» Requirement
This exercise calls for the line with "if fbit s F.MEM_GSTOW.STOWED", the line with "MCTP read. -/", and all lines between them in the material below, output exactly and with no other lines.

» Records shown
□ □ □ □ □ □ □

-- ==== Sys2Proof/Machine/Steps.lean ====
section
/-! DEFINITION. Steps: begin, record and commit, the step close and its agreement, replay, and audit comparison (R20, R40 to
R43, R161, R162, R244, R368, R372 to R379, R382, R383). -/

namespace Sys2Proof.Machine

/-! ## Posts (R160, R162, R374) -/

/-- A posted task of a step. -/
def postedTask (slot : Nat) (t : DWord) (d : TaskDesc × Option Nat) : Task :=
  { desc := d.1, slot := slot, step := t, home := d.1.target, tried := [], saved := none, poison := d.2.isSome, posted := true }

/-- Posts placed in their queues, in post order; descriptors read with poison are consumed by the task fabric (R369). -/
def enqueuePosts (slot : Nat) (ps : List Post) (s : State) : State :=
  let s1 := ps.foldl (fun a p => p.tasks.foldl (fun b d => placeTask slot d.1.target false (postedTask slot p.step d) b) a) s
  let die := fun (l : Nat) => match ctxOf s slot with | some x => dieOfL x l | none => 0
  ps.foldl (fun a p => p.tasks.foldl (fun b d => match d.2 with
    | some addr => consume (die d.1.target) slot 5 (addr / 64 * 64) false p.step b
    | none => b) a) s1

/-- The posts of a step. -/
def postsOf (s : State) (slot : Nat) (t : DWord) : List Post :=
  match ctxOf s slot with | some x => x.posts.filter (fun p => p.step == t) | none => []

/-! ## What is still to do in a step -/

/-- Whether a core runs a task of step `t` of a context, audits included. -/
def coreOnStep (slot : Nat) (t : DWord) (k : Core) : Bool :=
  (match k.run with | some r => r.task.slot == slot && r.task.step == t | none => false) ||
    (match k.probe with
      | some p => (match p.reply with | some (some u) => u.slot == slot && u.step == t | _ => false)
      | none => false)

/-- Whether a task of step `t` has not passed END: queued, gated, in the overflow ring, on its way, or running (R162). -/
def tasksLeft (s : State) (slot : Nat) (t : DWord) : Bool :=
  (match ctxOf s slot with
    | some x =>
      x.queues.any (fun (e : Nat × List Task) => e.2.any (fun u => u.step == t)) ||
        x.overflow.any (fun (e : Nat × List Task) => e.2.any (fun u => u.step == t)) ||
        x.gated.any (fun g => g.1.step == t)
    | none => false) ||
    s.cores.any (fun (e : Nat × Core) => coreOnStep slot t e.2)

/-- Whether a collective that this device has issued in step `t` is open. -/
def collsLeft (s : State) (slot : Nat) (t : DWord) : Bool :=
  s.colls.any (fun k => k.slot == slot && k.step == t && !k.contribs.isEmpty)

/-- Whether an update or a front stage of step `t` is still to complete (R20, R236). -/
def unitsLeft (s : State) (slot : Nat) (t : DWord) : Bool :=
  (ctxUpds s slot).any (fun u => u.2.2.armed == t) ||
    (ctxSolvs s slot).any (fun e =>
      let v := solvOf e.2.2.bytes
      v.front && v.step ≤ t.toNat && !e.2.2.removing && !(solverOf s e.1).doneFront.contains (e.2.1, t))

/-! ## Begin (R40, R161, R244, R345) -/

/-- The next step of a context to begin. -/
def nextStep (x : Ctx) : Option StepSt := minBy? (fun e => e.num.toNat) (x.steps.filter (fun e => !e.begun))

/-- Whether a step may begin: its context runs, the step before the last one has committed, and no replay is on its way
(R161, R374). -/
def beginReady (s : State) (slot : Nat) (x : Ctx) (e : StepSt) : Bool :=
  ctxState s slot == 1 && !x.terminated && x.steps.all (fun o =>
    e.num.toNat ≤ o.num.toNat || (o.begun && o.num + 1 == e.num && !o.replaying && !o.replayed))

/-- What R244 gives a descriptor at the begin of step `t`: none before its first solution is due; the statistics step that
becomes current with the consecutive reuses, or `none` inside where the step must wait. -/
def solvCurrent (fast : Bool) (t : DWord) (d : SolvDesc) : Option (Option (DWord × Nat)) :=
  let v := solvOf d.bytes
  if d.removing || t.toNat < d.base.toNat + v.stale then none else
  let want := t - dw v.stale
  if want.toNat < d.next.toNat then some (some (want, 0))
  else if fast && v.reuseOk && d.current.isSome && d.reuses < v.maxReuse && d.base.toNat < d.next.toNat then
    some (some (d.next - 1, d.reuses + 1))
  else some none

/-- The solver descriptors of a context that hold back the begin of a step: die and number. -/
def solvStalls (s : State) (slot : Nat) (t : DWord) : List (Nat × Nat) :=
  (ctxSolvs s slot).filterMap (fun e => match solvCurrent (!portable s slot) t e.2.2 with
    | some none => some (e.1, e.2.1)
    | _ => none)

/-- The time at which a descriptor's stall began is noted once. -/
def noteStall (s : State) (w : Nat × Nat) : State :=
  modSolver w.1 (fun o => match mapFind o.descs w.2 with
    | some d => { o with descs := mapPut o.descs w.2 { d with stallFrom := some (d.stallFrom.getD s.time.now) } }
    | none => o) s
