/-- The saved state restored to the slot (R401). -/
def unstowNow (k : Nat) (e : Stowed) (s : State) : State :=
  let s1 := retag (stowTag e.entry) k { s with stowed := s.stowed.filter (fun f => f.entry != e.entry) }
  let s2 := fset F.CTX_STAT.STATE k 0 1 s1
  match ctxOf s2 k with
  | none => s2
  | some x =>
    let s3 := x.granules.foldl (fun a g => rset .MEM_GSTOW g 0 0 a) s2
    let s4 := x.groups.foldl (fun a g => (groupCores a g).foldl (fun b c =>
      setCstat F.CORE_STAT.LCORE c ((lcoreOf x c).getD 0xFFF) (setCstat F.CORE_STAT.CTX c k b)) a) s3
    let s5 := rewriteWeights id (touchCtx k s4)
    if e.told then match e.waiting with
      | some (fn, start) => breachAt 0 4 0 6 1 start k fn s5
      | none => s5
    else s5

/-- The stowed context that a handle names. -/
def stowedBy (s : State) (h : Nat) : Option Stowed :=
  s.stowed.find? (fun e => e.slot == h % 64 && (match ctxOf s (stowTag e.entry) with | some x => x.serial == h / 64 | none => false))

/-! ## Binding (R392, R399, R422) -/

/-- The serial number a bind gives: the lowest that no context of the slot holds (R416). -/
def freshSerial (s : State) (k : Nat) : Nat :=
  ((List.range 1023).map (· + 1)).find? (fun n => (stowedBy s (k + 64 * n)).isNone) |>.getD 1

/-- A granule's change of owner put behind its zero fill (R186). -/
def fillTo (g : Nat) (entry : Word) (s : State) : State :=
  modMgmt (fun m => { m with zeroFills := m.zeroFills ++ [{ granule := g, entry := entry }] }) s

/-- The entry of granule `g` owned by slot `k`. -/
def ownedEntry (s : State) (g k : Nat) : Word :=
  wd (setBits (setBits (rget s .MEM_GMAP g).toNat F.MEM_GMAP.OWNED.hi F.MEM_GMAP.OWNED.lo 1) F.MEM_GMAP.CTX.hi F.MEM_GMAP.CTX.lo k)

/-- The entry of granule `g` owned by nobody. -/
def freedEntry (s : State) (g : Nat) : Word :=
  wd (setBits (setBits (rget s .MEM_GMAP g).toNat F.MEM_GMAP.OWNED.hi F.MEM_GMAP.OWNED.lo 0) F.MEM_GMAP.CTX.hi F.MEM_GMAP.CTX.lo 0)

/-- A core group given to a context (or to none): its re-binding point, then its cores' shelves are to be cleared. -/
def giveGroup (g v : Nat) (s : State) : State :=
  let s1 := setGroupCtx g v (rebindPoint g s)
  (groupCores s1 g).foldl (fun a c => modCore c (fun k => { k with clearDue := true, margin := none }) a) s1

/-- A context bound into a free slot. -/
def bindInto (mk : LogEntry → LogEntry) (k fn : Nat) (mode : Bool) (groups granules : List Nat) (weights : SMap Nat)
    (s : State) : State :=
  let x := { Ctx.empty with
    serial := freshSerial s k, groups := groups, granules := granules, weights := weights, lastActive := s.time.now }
  let s1 := setCtx k x (resetWindows k s)
  let s2 := fset F.CTX_STAT.STATE k 0 1 (fset F.CTX_STAT.MODE k 0 (b2n mode) (fset F.CTX_STAT.OWNER_FN k 0 fn (fset F.CTX_STAT.IDLE k 0 0 s1)))
  let s3 := groups.foldl (fun a g => giveGroup g k a) s2
  let s4 := ((groups.map (· / 16)).eraseDups).foldl (fun a d => cycBreak 6 d a) s3
  rewriteWeights mk (granules.foldl (fun a g => fillTo g (ownedEntry a g k) a) s4)

/-! ## Release (R211, R246, R362, R379, R392) -/

/-- A core that leaves a context: its task is gone. -/
def dropCore (c : Nat) (s : State) : State :=
  freeCore c (modCore c (fun k => { k with probe := none, moving := false, tokenFrozen := false, clearDue := true }) (dropAudit c s))
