/-! ## Markers (R271, R289, R290) -/

/-- MARKER_SEND (R271): after 4,096 frame slots, on every active lane and the spare; a map that waits takes effect with it,
and every channel goes back where the far end asked for it (R280). -/
def execMarkerSend (p : PortId) (s : State) : Out :=
  let q := p.val
  let k := portOf s q
  let st := portState s q
  if st < 2 || st = 6 || k.sinceMarker < 4096 then .next s
  else
    let s1 := match k.txNarrowDue, k.txSubstDue with
      | true, _ => narrowed q s
      | false, some lane => linkEvent q 2 [(lane, 1)] (fset F.LNK_LANES.TX_SUBST q 0 lane s)
      | false, none => s
    let w8 := !(k.txNarrowDue || fget s1 F.LNK_STAT.WIDTH q == 4)
    let n := (k.markers + 1) % 2 ^ 32
    let sub := fget s1 F.LNK_LANES.TX_SUBST q
    let act := activeLanes (!w8) sub (fget s1 F.LNK_LANES.TX_FAILED q)
    let lanes := if act.contains 8 then act else act ++ [8]
    let s2 := modPort q (fun k => { k with
      markerLanes := lanes.map (fun l => { sync := Config.markerSync, lane := l, count := n, width8 := w8, subst := sub })
      sinceMarker := 0, markers := (k.markers + 1) % 2 ^ 32, txNarrowDue := false, txSubstDue := none, backDue := false
      markerOut := some (w8, fget s1 F.LNK_LANES.TX_SUBST q, (k.markers + 1) % 2 ^ 32) }) s1
    let s3 := if k.backDue && (k.txNarrowDue || k.txSubstDue.isSome) then goBackAll q s2 else s2
    .next (drainResume q s3)

/-- The map that a marker announces put in force from the next frame (R271, R289, R290). -/
def markerMap (q : Nat) (width8 : Bool) (subst : BitVec 4) (s : State) : State :=
  let k := portOf s q
  if !width8 then
    let sent8 := match k.markerOut with | some (w, _) => w | none => true
    let ask := sent8 && fget s F.LNK_STAT.WIDTH q == 8
    let s1 := modPort q (fun k => { k with
      txNarrowDue := k.txNarrowDue || ask, lcmd := if k.lcmd = 2 then 0 else k.lcmd, ctlDue := k.ctlDue || k.lcmd == 2 }) s
    drainResume q (narrowed q s1)
  else
    let lane := subst.toNat
    if lane = fget s F.LNK_LANES.RX_SUBST q then s
    else
      let s1 := fset F.LNK_LANES.RX_SUBST q 0 lane s
      let s2 := modPort q (fun k =>
        if k.lcmd = 1 && k.lcmdLane = lane then { k with lcmd := 0, lcmdLane := 0, ctlDue := true } else k) s1
      if lane < 8 then
        let cause := k.laneCause
        let s3 := linkEvent q 2 [(lane, 1)] s2
        drainResume q (noteSpareIn 1 q 8 lane cause (if cause = 4 then noteRetired 1 q lane 4 s3 else s3))
      else s2

/-- The marker period that ends judged: a lane whose corrected symbols exceeded 1,024 in each of 16 periods in a row is lost
(R288). -/
def judgeLanes (q : Nat) (s : State) : State :=
  let k := portOf s q
  let runs := (List.range 9).filterMap (fun l => if 1024 < mapGet 0 k.laneCorr l then some (l, mapGet 0 k.laneRuns l + 1) else none)
  let s1 := modPort q (fun k => { k with laneCorr := [], laneRuns := runs.filter (fun r => r.2 < 16) }) s
  (runs.filter (fun r => 16 ≤ r.2)).foldl (fun a r => if laneLive a q r.1 then laneOut q r.1 4 a else a) s1

/-- MARKER_RECEIVE (R271, R288 to R290): the announced map is in force from the next frame, and the lanes' corrections of the
period are judged. -/
def execMarkerReceive (p : PortId) (width8 : Bool) (subst : BitVec 4) (s : State) : Out :=
  if !(portMoves s p.val || portState s p.val == 5) then .next s
  else .next (judgeLanes p.val (markerMap p.val width8 subst s))

end Sys2Proof.Machine
end

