-- ==== Sys2Proof/Machine/Bus.lean ====
section
/-! DEFINITION. Register access: who reaches which register (R407), locks (R428, R429), the inventory log of writes (R430 to
R433), the access codes (R5), and the effects of the registers that have some of their own. -/

namespace Sys2Proof.Machine

/-! ## Rights (R407) -/

/-- Whether a function owns the context in slot `k`. -/
def ownsSlot (s : State) (f k : Nat) : Bool := (ctxOf s k).isSome && ownerOf s k == f

/-- Whether a granule is held by a context that a function owns. -/
def ownsGranule (s : State) (f g : Nat) : Bool :=
  if fbit s F.MEM_GSTOW.STOWED g then ownsSlot s f (stowTag (fget s F.MEM_GSTOW.STOW_NO g))
  else fbit s F.MEM_GMAP.VALID g && fbit s F.MEM_GMAP.OWNED g && ownsSlot s f (fget s F.MEM_GMAP.CTX g)

/-- Registers that every function and MCTP read. -/
def openRegs : List Reg := [.GBL_ID, .GBL_FWVER, .GBL_FWBUILD, .GBL_EDITION, .GBL_UNITS, .MGMT_STAT, .MGMT_LOAD]

/-- The generator window (R232). -/
def rngRegs : List Reg :=
  [.RNG_SRKEY_LO, .RNG_SRKEY_HI, .RNG_LSKEY_LO, .RNG_LSKEY_HI, .RNG_LS_BASE, .RNG_LS_CNT, .RNG_STAT]

/-- Registers of the core windows (R89). -/
def coreRegs : List Reg := [.CORE_STAT, .CORE_FRZ_ARR, .CORE_FRZ_SLOW, .CORE_FRZ_TOK, .CORE_REPEATS, .CORE_FAULT]

/-- Registers of the clock, power and attic block (R460, R470). -/
def clockRegs : List Reg :=
  [.CLK_SRC_STAT, .CLK_JUDGE, .CLK_SOSC, .PWR_STAT, .BOOT_STAT, .ATTIC_STAT, .ATTIC_WAKE, .SB_STAT, .SB_CTRL, .CLK_DOM,
   .CLK_DSTAT, .DIE_SENS, .DIE_PWR]

/-- What a virtual function reaches: read, write. -/
def vfRights (s : State) (f : Nat) (r : Reg) (i j : Nat) : Bool × Bool :=
  if openRegs.contains r then (true, false)
  else if r = .MEM_GMAP || r = .MEM_GSTOW then (ownsGranule s f i, false)
  else if r = .CTX_STAT || r = .CTX_LAST_LO || r = .CTX_LAST_HI then (ownsSlot s f i, false)
  else if windowRegs.contains r then (ownsSlot s f i, ownsSlot s f i)
  else if coreRegs.contains r then (ownsSlot s f (fget s F.CORE_STAT.CTX i j), false)
  else if r = .MT_NOW_LO || r = .MT_NOW_HI || r = .MT_STAT || r = .MT_ERR then (true, false)
  else (pageRegs.contains r && i == f, pageRegs.contains r && i == f)

/-- What a reader or writer reaches of a register: read, write. Firmware, die agents and the S8's own rules reach every one; the
test port reads as F0 does, and its writes are refused by the debug lock. -/
def rights (s : State) (o : Origin) (r : Reg) (i j : Nat) : Bool × Bool :=
  let f0 := !pageRegs.contains r || i == 0
  match o with
  | .host f => if f.val = 0 then (f0, f0) else vfRights s f.val r i j
  | .mctp _ => (!pageRegs.contains r && !rngRegs.contains r, clockRegs.contains r || r == .LNK_HP)
  | .testPort => (f0, f0)
  | .firmware _ => (true, true)
  | .dieAgent _ => (true, true)
  | .rule _ => (true, true)

/-! ## Locks (R428) -/

/-- The platform class. -/
def platformRegs : List Reg :=
  [.MT_CTRL, .MT_FRAME, .COL_E2E, .CEL_SCRUB, .TEN_STOW_BASE, .TEN_STOW_CFG, .TEN_REBIND_BASE, .LOG_CFG]

/-- Whether a port's lock is set. -/
def portLocked (s : State) (p : Nat) : Bool :=
  if p < 32 then bitAt (rget s .LOCK_PORT_LO).toNat p else bitAt (rget s .LOCK_PORT_HI).toNat (p - 32)

/-- Whether a write-once field of a register has been written this boot. -/
def onceWritten (s : State) (r : Reg) (i j : Nat) : Bool :=
  (fieldsOf r).any (fun f => f.acc == .wonce && mapGet false s.once (32 * regOff r i j + f.lo))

□ □ □ □ □ □ □

» Exercise answer
  if fbit s F.MEM_GSTOW.STOWED g then ownsSlot s f (stowTag (fget s F.MEM_GSTOW.STOW_NO g))
  else fbit s F.MEM_GMAP.VALID g && fbit s F.MEM_GMAP.OWNED g && ownsSlot s f (fget s F.MEM_GMAP.CTX g)

/-- Registers that every function and MCTP read. -/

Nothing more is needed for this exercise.